ND, not detected; SEM, standard error mean

Note: Means bearing same superscripts row wise do not differ significantly (P < 0.01).

n, number of observations.

Changes in sensory attributes

The mean values for sensory attributes of boiled restructured buffalo meat roll during refrigerated storage are presented in Table 3. The sensory attributes like appearance and colour, flavour, juiciness, texture and overall acceptability scores were decreased with increasing storage period. Decrease in overall acceptability scores with increasing storage period might be due to decrease in appearance and colour, flavour, juiciness and texture scores. The possible reason for decrease in appearance and colour scores during refrigerated storage might be due to surface drying or lipid oxidation causing non-enzymatic browning (Chenman et al. 1995). Flavour reduction during storage might be due to microbial growth and lipid oxidation (Devatkal & Mendiratta 2001). Dehydration and moisture reduction of the product with advancement of refrigerated storage could be the reason for lower juiciness scores.

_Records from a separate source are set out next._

-- ==== Sys2Proof/Proofs/WordFields.lean ====
section
/-! SUPPORT and PROOFS. A word as its operand field appended to its opcode (30_encoding.md, R61 and R62). The two fields of
an append come back from it, and a word is the append of its own two fields; so the arithmetic of both obligations is that
of `BitVec.toInt_append`. -/

namespace Sys2Proof

/-! ## The two fields of a word, and the word made of them -/

@[simp] theorem decodeOpcode_append (x : BitVec 56) (op : BitVec 8) : decodeOpcode (x ++ op) = op :=
  BitVec.extractLsb'_append_eq_right

@[simp] theorem operandField_append (x : BitVec 56) (op : BitVec 8) : operandField (x ++ op) = x :=
  BitVec.extractLsb'_append_eq_left

theorem operandField_append_decodeOpcode (w : Word) : operandField w ++ decodeOpcode w = w :=
  BitVec.extractLsb'_append_extractLsb' (w := 56) (len := 8)

theorem toInt_eq_operandField_add_decodeOpcode (w : Word) :
    w.toInt = 2 ^ 8 * (operandField w).toInt + (decodeOpcode w).toNat :=
  calc w.toInt = (operandField w ++ decodeOpcode w).toInt := by rw [operandField_append_decodeOpcode]
    _ = 2 ^ 8 * (operandField w).toInt + (decodeOpcode w).toNat := BitVec.toInt_append

/-! ## The decoded operand (R61) -/

/-- The arithmetic shift is a floor division, and the opcode is less than the divisor. -/
@[simp] theorem toInt_decodeOperand (w : Word) : (decodeOperand w).toInt = (operandField w).toInt := by
  have hword := toInt_eq_operandField_add_decodeOpcode w
  have hop := (decodeOpcode w).isLt
  rw [decodeOperand, BitVec.toInt_sshiftRight, Int.shiftRight_eq_div_pow]
  omega

theorem decodeOperand_eq_signExtend (w : Word) : decodeOperand w = (operandField w).signExtend 64 := by
  apply BitVec.eq_of_toInt_eq
  rw [toInt_decodeOperand, BitVec.toInt_signExtend_of_le (by decide)]

/-- Settles O1: a word is its operand field appended to its opcode, and its decoded operand is that field's value. -/
theorem decodeSplitsEveryWord : Obligations.DecodeSplitsEveryWord := by
  intro w
  refine ⟨BitVec.extractLsb'_toNat 0 8 w, decodeOperand_eq_signExtend w, ?_, ?_, ?_⟩
  · rw [toInt_decodeOperand, toInt_eq_operandField_add_decodeOpcode w, Int.mul_comm]
  · rw [toInt_decodeOperand]
    exact (operandField w).le_toInt
  · rw [toInt_decodeOperand]
    exact (operandField w).toInt_lt

/-! ## The encoded operand (R62) -/

theorem setWidth_word (x : Int) : (word x).setWidth 56 = BitVec.ofInt 56 x := by
  apply BitVec.eq_of_toNat_eq
  rw [word, BitVec.toNat_setWidth, BitVec.toNat_ofInt, BitVec.toNat_ofInt]
  omega

theorem shiftLeft_or_eq_append (v : Word) (op : BitVec 8) : (v <<< 8) ||| op.setWidth 64 = v.setWidth 56 ++ op := by
  apply BitVec.eq_of_getLsbD_eq
  intro k hk
  rw [BitVec.getLsbD_append]
  split_ifs with hk'
  · simp [hk, hk']
  · have hop : op.getLsbD k = false := BitVec.getLsbD_of_ge op k (by omega)
    simp [hk, hk', hop, show k - 8 < 56 by omega, show k - 8 < 64 by omega]

theorem encodeWord_of_inRange (op : BitVec 8) {x : Int} (hlo : -2 ^ 55 ≤ x) (hhi : x < 2 ^ 55) :
    encodeWord op x = some ((word x).setWidth 56 ++ op) := by
  rw [encodeWord, if_pos ⟨hlo, hhi⟩, shiftLeft_or_eq_append]

theorem encodeWord_of_outOfRange (op : BitVec 8) {x : Int} (h : x < -2 ^ 55 ∨ 2 ^ 55 ≤ x) : encodeWord op x = none :=
  if_neg (by omega)

/-- Settles O2: the encoding of an operand in range is its low 56 bits appended to the opcode, and no bit that the
truncation drops carries information. -/
theorem encodeWordRoundTrip : Obligations.EncodeWordRoundTrip := by
  intro op x
  refine ⟨fun hlo hhi => ?_, encodeWord_of_outOfRange op⟩
  refine ⟨_, encodeWord_of_inRange op hlo hhi, (shiftLeft_or_eq_append _ _).symm, rfl, decodeOpcode_append _ _, ?_⟩
  rw [toInt_decodeOperand, operandField_append, setWidth_word]
  exact BitVec.toInt_ofInt_eq_self (by decide) hlo hhi

end Sys2Proof
end

/-! PROOFS. The step on a word of unknown opcode (40_dispatch.md, R85). With the run going on and the pc naming a word of
P, both range tests of the pc let the step through and the fetch reads that word; so the step is decided by what the
decoder answers to it, and the decoder refuses exactly the words whose opcode no mnemonic owns. -/

namespace Sys2Proof

/-! ## The decoder on an opcode that no mnemonic owns (R70) -/

/-- The opcode map and its search agree on the values that belong to no mnemonic. -/
theorem mnemonicOf_eq_none_iff {op : BitVec 8} : mnemonicOf op = none ↔ ∀ m : Mnemonic, opcodeOf m ≠ op := by
  constructor
  · rintro hnone m rfl
    simp at hnone
  · intro hop
    rw [Option.eq_none_iff_forall_ne_some]
    exact fun m hm => hop m (opcodeOf_of_mnemonicOf hm)

theorem decode_of_unknownOpcode {w : Word} (hop : ∀ m : Mnemonic, opcodeOf m ≠ decodeOpcode w) :
    decode w = .error ⟨decodeOpcode w⟩ := by
  rw [decode, mnemonicOf_eq_none_iff.2 hop]

end Sys2Proof

namespace Sys2Proof.Machine

/-! ## The step with the pc naming a word of P (R80 to R83) -/

section PcInRange

variable {s : State} {w : Word} (hw : s.progWord? s.pc = some w)
include hw

theorem State.pastEnd_of_word : s.pastEnd = false := by
  obtain ⟨-, hlt, -⟩ := State.progWord?_eq_some hw
  simpa [State.pastEnd] using hlt

theorem State.beforeStart_of_word : s.beforeStart = false := by
  obtain ⟨hnonneg, -, -⟩ := State.progWord?_eq_some hw
  simpa [State.beforeStart] using hnonneg

theorem State.fetchWord_of_word : s.fetchWord = w := by
  obtain ⟨-, -, hword⟩ := State.progWord?_eq_some hw
  exact hword

/-- A word the decoder refuses faults, and runs no instruction. -/
theorem step_of_decode_error {e : UnknownOpcode} (hrun : s.status = .running) (hdec : decode w = .error e) :
    step s = raise (decodeFault e) s := by
  simp [step, hrun, State.pastEnd_of_word hw, State.beforeStart_of_word hw, State.fetchWord_of_word hw, hdec]

end PcInRange

/-- Settles O13: the decoder refuses the word by its opcode, and the step takes that refusal as its fault. -/
theorem stepOnUnknownOpcodeIsFatal : Obligations.StepOnUnknownOpcodeIsFatal := by
  intro s w hrun hw hop
  exact step_of_decode_error hw hrun (decode_of_unknownOpcode hop)

end Sys2Proof.Machine

/-! PROOFS. LoadI and AndI (41_immediate_alu.md, R100 and R108). Two facts carry both: a word with the opcode of a format I
mnemonic decodes to the instruction of its operand field, and the operand is taken as its 56 bits, sign-extended. -/

namespace Sys2Proof

/-- A word with the opcode of a mnemonic is the instruction of that mnemonic (R80, R83). -/
theorem decode_of_opcode {w : Word} {m : Mnemonic} (hop : decodeOpcode w = opcodeOf m) :
    decode w = .ok (instrOf m w) := by
  rw [decode, hop, mnemonicOf_opcodeOf]

end Sys2Proof

namespace Sys2Proof.Machine

/-- A mnemonic whose instructions take the plain operand has format I (R68). -/
theorem formatI_of_instrOf {m : Mnemonic} {mk : BitVec 56 → Instr} (h : ∀ w, instrOf m w = mk (operandField w)) :
    FormatI m mk := by
  intro w hop
  rw [decode_of_opcode hop, h, operandField]

/-! ## The immediate operand (R61, R69) -/

theorem immediate_eq_word_toInt (x : BitVec 56) : immediate x = word x.toInt := by
  rw [← immediate_toInt, word_self]

/-- The bits above the operand's own are copies of its sign bit. -/
theorem immediate_getLsbD (x : BitVec 56) {k : Nat} (hk : k < 64) :
    (immediate x).getLsbD k = if k < 56 then x.getLsbD k else x.msb := by
  rw [immediate, BitVec.getLsbD_signExtend, decide_eq_true hk, Bool.true_and]

/-! ## The instructions that write the accumulator and advance -/

theorem advance_setAcc (s : State) (v : Word) : advance (s.setAcc v) = .next { s with acc := v, pc := s.pc + 1 } := rfl

theorem exec_loadI (x : BitVec 56) (s : State) : exec (.loadI x) s = advance (s.setAcc (immediate x)) := rfl

theorem exec_andI (x : BitVec 56) (s : State) : exec (.andI x) s = advance (s.setAcc (s.acc &&& immediate x)) := rfl

/-- Settles O19: the operand's bits are those of its sign extension, and the AND is taken bit by bit. -/
theorem andImmediateIsBitwise : Obligations.AndImmediateIsBitwise := by
  refine ⟨formatI_of_instrOf fun _ => rfl, fun x s => ?_⟩
  refine ⟨_, (exec_andI x s).trans (advance_setAcc s _), rfl, fun k hk => ?_⟩
  rw [BitVec.getLsbD_and, immediate_getLsbD x hk]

Similar observation of decrease in overall acceptability with increasing storage period was also reported by Devatkal and Mendiratta (2001) in pork rolls.

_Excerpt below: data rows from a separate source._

/-- One line lane: what its framer, transmitter and receiver hold beside their registers. -/
structure LaneSt where
  /-- The lane has been restarted and runs, parked or not (R91, R148). -/
  run : Bool := false
  /-- MFC of the next frame sent (R43). -/
  mfc : Nat := 0
  /-- Encoder state (R53). -/
  enc : Nat := 0
  /-- Justification buffer of host lane A's bits, oldest first (R56). -/
  bufA : List Bool := []
  /-- Justification buffer of host lane B's bits, oldest first (R51, R56). -/
  bufB : List Bool := []
  /-- The fill left 0 to 768 since the last frame boundary, so that the next frame is sent empty (R57). -/
  excursion : Bool := false
  /-- The tail of the last frame sent was substituted (R22, R43). -/
  subPrev : Bool := false
  /-- The first late token of the transmit frame under way (R22). -/
  lateTx : Option Nat := none
  /-- The first late token of the receive frame under way (R22). -/
  lateRx : Option Nat := none
  /-- The number of the next timing frame since the restart, which sets its length in STD200 (R40). -/
  frameNo : Nat := 0
  /-- The levels sent last, newest first: the symbol history of R111 and R112. -/
  hist : List (Option Nat) := []
  /-- The levels of the last frame sent. -/
  txLevels : List Nat := []
  /-- The DAC codes of the last frame sent (R114, R115). -/
  txDac : List Int := []
  /-- Symbols sent from the PRBS or waveform source since it took force (R128, R129). -/
  srcPos : Nat := 0
  /-- Symbols of PRBS31Q sent as parked output (R64, R130). -/
  parkPos : Nat := 0
  /-- A waveform fetch has raised its event since the last press (R127). -/
  wavUe : Bool := false
  /-- The state of the IEEE 802.3dj transmit coder (R66). -/
  stdTx : Nat := 0
  /-- The state of the IEEE 802.3dj receive decoder (R66). -/
  stdRx : Nat := 0
  /-- Commas found at the expected spacing in PRESYNC, and whether the comma of the next frame received is the one that HUNT found (R60). -/
  preCnt : Nat := 0
  found : Bool := false
  /-- Consecutive headers that failed their CRC (R62). -/
  hdrFails : Nat := 0
  /-- HDR_BAD has been raised for the run of failures under way (R62). -/
  hdrBad : Bool := false
  /-- MFC of the previous received frame, counting failed headers (R63). -/
  rxMfc : Option Nat := none
  /-- The detectors (R84 to R90). -/
  det : Det := {}
  /-- The 51 sums of the last published gradient set (R96). -/
  gradPub : List Int := []
  /-- GRAD_STAT has not been read since the last publication (R96, R97). -/
  gradNew : Bool := false
  /-- The publications so far and whether the last saturated, as GRAD_STAT will report them at its next read (R97). -/
  gradSeq : Nat := 0
  gradSat : Bool := false
  /-- The number of the next received timing frame (R40), and the index k of the next sample modulo 1,024, which sets its working position and its part in gradients (R74, R95). -/
  rxNo : Nat := 0
  adcPos : Nat := 0
  /-- The main clip block exceeded the threshold (R75). -/
  clipPrev : Bool := false
  /-- Slice that fills each working position P0 to P63 (R74). -/
  slices : List Nat := List.range 64
  /-- An epoch strobe waits for the transmit and for the receive boundary (R378, R92). -/
  epochTx : Bool := false
  epochRx : Bool := false
  /-- The transmit clock source has been good for 1 ms since the restart; the receive clock source likewise (R160). -/
  goodTx : Bool := false
  goodRx : Bool := false
  /-- The transmit, and the receive, derived clock is in holdover (R160). -/
  holdTx : Bool := false
  holdRx : Bool := false
  /-- The slew to the source runs or has ended, and the realignment waits for the frame boundary (R160, R161): 0 none, 1 first good, 2 realignment. -/
  slewTx : Nat := 0
  slewRx : Nat := 0
  /-- The next transmit, and receive, frame is released as a substitute of R161. -/
  realignTx : Bool := false
  realignRx : Bool := false
  /-- The receiver has taken a first received frame boundary since the restart (R484). -/
  rxFirst : Bool := false
  /-- The buffer ahead of the host transmitters, the slip buffer or the desynchroniser, has left its range: 1 above, 2 below (R158, R163). -/
  elastic : Nat := 0
  /-- Deskew buffer of host lane B's bits, oldest first, and whether its fill has left its range: 1 above, 2 below (R151). -/
  skew : List (Option Bool) := []
  skewLeft : Nat := 0
  /-- The counts of blocks, gradient sets and quality windows, and the outer-code monitor. -/
  fig : FigSt := {}
  mon : MonSt := {}
  /-- The output mode being enabled under R120: the mode that a press is switching to. -/
  modeSwitch : Option Nat := none
  /-- An output mode has been named by a press since power-on (R121). -/
  modeNamed : Bool := false
  /-- A nonlinear bank copy runs for these sets (R124), one bit per band. -/
  nlCopy : Nat := 0
  /-- Live banks of the five nonlinear sets: bit b is the bank, 0 or 1, that is live (R124). -/
  nlBank : Nat := 0
  /-- The output is held as in OFF by a calibration or test step (R121). -/
  outHold : Bool := false
  /-- The symbol rate that the last foreground calibration was begun at; 0 where none has been since D_LANE was powered (R219). -/
  calRate : Nat := 0
  /-- The pages that a press which changes the lane's map holds parked until it completes (R148). -/
  mapParked : List Nat := []
  /-- What ended the lane's dusk: the DETAIL code of event 34 (R347). -/
  wakeCause : Nat := 0
  deriving DecidableEq, Repr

Table 3. Changes in sensory characteristics of vacuum-packaged, boiled restructured buffalo meat rolls during refrigerator storage (4 ± 1°C).

	Storage period in days
Parameters	0	5	10	15	20	25	30	Overall mean	Total SEM (±)
Sensory attributes^a (n = 20)
Appearance and colour	7.1 ± 0.09^a	7.1 ± 0.04^a	7.0 ± 0.04^a	7.0 ± 0.04^a	6.8 ± 0.08^b	6.6 ± 0.04^b	6.5 ± 0.04^b	6.87	0.37
Flavour	7.0 ± 0.08^a	6.9 ± 0.08^a	6.8 ± 0.10^a	6.7 ± 0.08^b	6.6 ± 0.29^b	6.5 ± 0.04^b	6.0 ± 0.04^c	6.64	0.71
Juiciness	6.8 ± 0.06^a	6.7 ± 0.04^a	6.7 ± 0.06^a	6.6 ± 0.08^a	6.0 ± 0.10^b	5.8 ± 0.08^b	5.6 ± 0.04^b	6.31	0.46
Texture	6.9 ± 0.10^a	6.9 ± 0.12^a	6.4 ± 0.04^b	6.3 ± 0.10^b	6.2 ± 0.08^b	6.1 ± 0.04^b	5.8 ± 0.08^c	6.37	0.56
Over all acceptability	7.0 ± 0.06^a	6.9 ± 0.04^a	6.8 ± 0.11^a	6.2 ± 0.08^b	6.1 ± 0.10^b	6.2 ± 0.04^c	6.1 ± 0.08^c	6.47	0.51

SEM, standard error mean.

Note: Means bearing same superscripts row wise do not differ significantly (P < 0.01).

n, number of observations.

^a Sensory attributes were evaluated on an 8-point descriptive scale (wherein 1 = extremely undesirable and 8 = extremely desirable).

Conclusions

Based on the above results, it can be concluded that vacuum packaging had definite advantage in preserving the sensory and microbial quality of boiled restructured buffalo meat rolls. The boiled restructured buffalo meat rolls had better acceptability up to 30 days of storage at 4 ± 1°C in PET/PE pouches under vacuum packaging condition.